====== MATERIAL SUPPLIED

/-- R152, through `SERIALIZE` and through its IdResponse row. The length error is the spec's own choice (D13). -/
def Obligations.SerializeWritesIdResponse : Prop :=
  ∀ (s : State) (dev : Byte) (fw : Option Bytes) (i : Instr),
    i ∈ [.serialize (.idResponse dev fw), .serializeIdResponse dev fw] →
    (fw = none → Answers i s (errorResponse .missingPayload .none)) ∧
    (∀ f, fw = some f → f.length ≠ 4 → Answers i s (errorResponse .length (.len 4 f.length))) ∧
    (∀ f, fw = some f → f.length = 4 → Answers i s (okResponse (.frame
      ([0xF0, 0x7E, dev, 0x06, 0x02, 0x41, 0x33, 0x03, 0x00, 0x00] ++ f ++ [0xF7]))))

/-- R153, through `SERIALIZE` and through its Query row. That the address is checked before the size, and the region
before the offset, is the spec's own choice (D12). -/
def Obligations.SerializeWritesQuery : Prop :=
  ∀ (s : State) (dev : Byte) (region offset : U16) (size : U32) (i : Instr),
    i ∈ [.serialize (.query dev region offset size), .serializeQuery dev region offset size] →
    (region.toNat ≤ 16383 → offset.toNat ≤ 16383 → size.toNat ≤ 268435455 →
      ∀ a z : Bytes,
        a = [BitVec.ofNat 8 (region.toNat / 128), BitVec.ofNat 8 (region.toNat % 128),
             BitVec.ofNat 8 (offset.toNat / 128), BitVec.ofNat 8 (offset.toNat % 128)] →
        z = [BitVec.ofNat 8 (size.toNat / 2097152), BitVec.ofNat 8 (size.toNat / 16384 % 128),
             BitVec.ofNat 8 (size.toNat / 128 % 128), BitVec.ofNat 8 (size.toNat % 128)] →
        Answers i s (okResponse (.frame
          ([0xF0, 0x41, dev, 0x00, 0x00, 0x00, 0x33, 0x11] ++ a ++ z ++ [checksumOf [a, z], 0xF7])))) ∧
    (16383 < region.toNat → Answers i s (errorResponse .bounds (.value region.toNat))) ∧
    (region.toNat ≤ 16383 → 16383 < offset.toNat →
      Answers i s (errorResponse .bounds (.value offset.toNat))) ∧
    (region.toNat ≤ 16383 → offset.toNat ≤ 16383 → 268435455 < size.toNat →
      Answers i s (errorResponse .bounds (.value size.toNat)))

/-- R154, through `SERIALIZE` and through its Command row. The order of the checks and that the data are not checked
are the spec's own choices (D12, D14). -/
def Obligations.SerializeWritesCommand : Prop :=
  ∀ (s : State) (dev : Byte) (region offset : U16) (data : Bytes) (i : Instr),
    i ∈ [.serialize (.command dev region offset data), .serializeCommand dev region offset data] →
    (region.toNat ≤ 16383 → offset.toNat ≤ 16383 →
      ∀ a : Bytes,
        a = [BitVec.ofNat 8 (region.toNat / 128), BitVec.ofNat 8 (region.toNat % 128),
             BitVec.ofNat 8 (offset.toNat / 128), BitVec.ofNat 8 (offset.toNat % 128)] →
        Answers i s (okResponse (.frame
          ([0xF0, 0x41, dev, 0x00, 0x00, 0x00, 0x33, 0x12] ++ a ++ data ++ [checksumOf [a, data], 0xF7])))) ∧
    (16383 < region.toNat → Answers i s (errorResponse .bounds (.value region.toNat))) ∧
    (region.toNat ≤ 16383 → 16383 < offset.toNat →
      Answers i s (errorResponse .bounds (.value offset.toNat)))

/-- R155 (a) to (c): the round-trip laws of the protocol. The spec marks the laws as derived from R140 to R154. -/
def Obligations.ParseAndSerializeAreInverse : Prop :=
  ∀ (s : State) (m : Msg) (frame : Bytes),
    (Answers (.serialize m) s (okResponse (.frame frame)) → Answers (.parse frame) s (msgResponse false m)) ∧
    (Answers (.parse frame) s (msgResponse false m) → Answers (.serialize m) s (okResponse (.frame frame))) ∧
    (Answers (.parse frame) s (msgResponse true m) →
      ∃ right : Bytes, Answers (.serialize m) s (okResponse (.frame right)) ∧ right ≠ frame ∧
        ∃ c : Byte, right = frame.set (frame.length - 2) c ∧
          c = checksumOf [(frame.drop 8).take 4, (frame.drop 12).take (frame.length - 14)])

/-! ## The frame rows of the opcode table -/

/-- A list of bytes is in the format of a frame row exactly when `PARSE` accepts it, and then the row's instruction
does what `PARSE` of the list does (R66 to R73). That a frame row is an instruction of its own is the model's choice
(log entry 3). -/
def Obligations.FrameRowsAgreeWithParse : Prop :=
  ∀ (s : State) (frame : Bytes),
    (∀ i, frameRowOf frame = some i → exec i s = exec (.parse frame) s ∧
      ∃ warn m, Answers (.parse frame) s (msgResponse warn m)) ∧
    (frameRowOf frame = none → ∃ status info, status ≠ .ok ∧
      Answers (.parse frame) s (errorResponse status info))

============

Everything above from the line with "([0xF0, 0x41, dev, 0x00, 0x00, 0x00, 0x33, 0x11]" to the line with "Answers i s (errorResponse .bounds (.value size.toNat)))", both included, must be repeated exactly, and nothing outside that range.

• [YOUR SOLUTION]:
          ([0xF0, 0x41, dev, 0x00, 0x00, 0x00, 0x33, 0x11] ++ a ++ z ++ [checksumOf [a, z], 0xF7])))) ∧
    (16383 < region.toNat → Answers i s (errorResponse .bounds (.value region.toNat))) ∧
    (region.toNat ≤ 16383 → 16383 < offset.toNat →
      Answers i s (errorResponse .bounds (.value offset.toNat))) ∧
    (region.toNat ≤ 16383 → offset.toNat ≤ 16383 → 268435455 < size.toNat →
      Answers i s (errorResponse .bounds (.value size.toNat)))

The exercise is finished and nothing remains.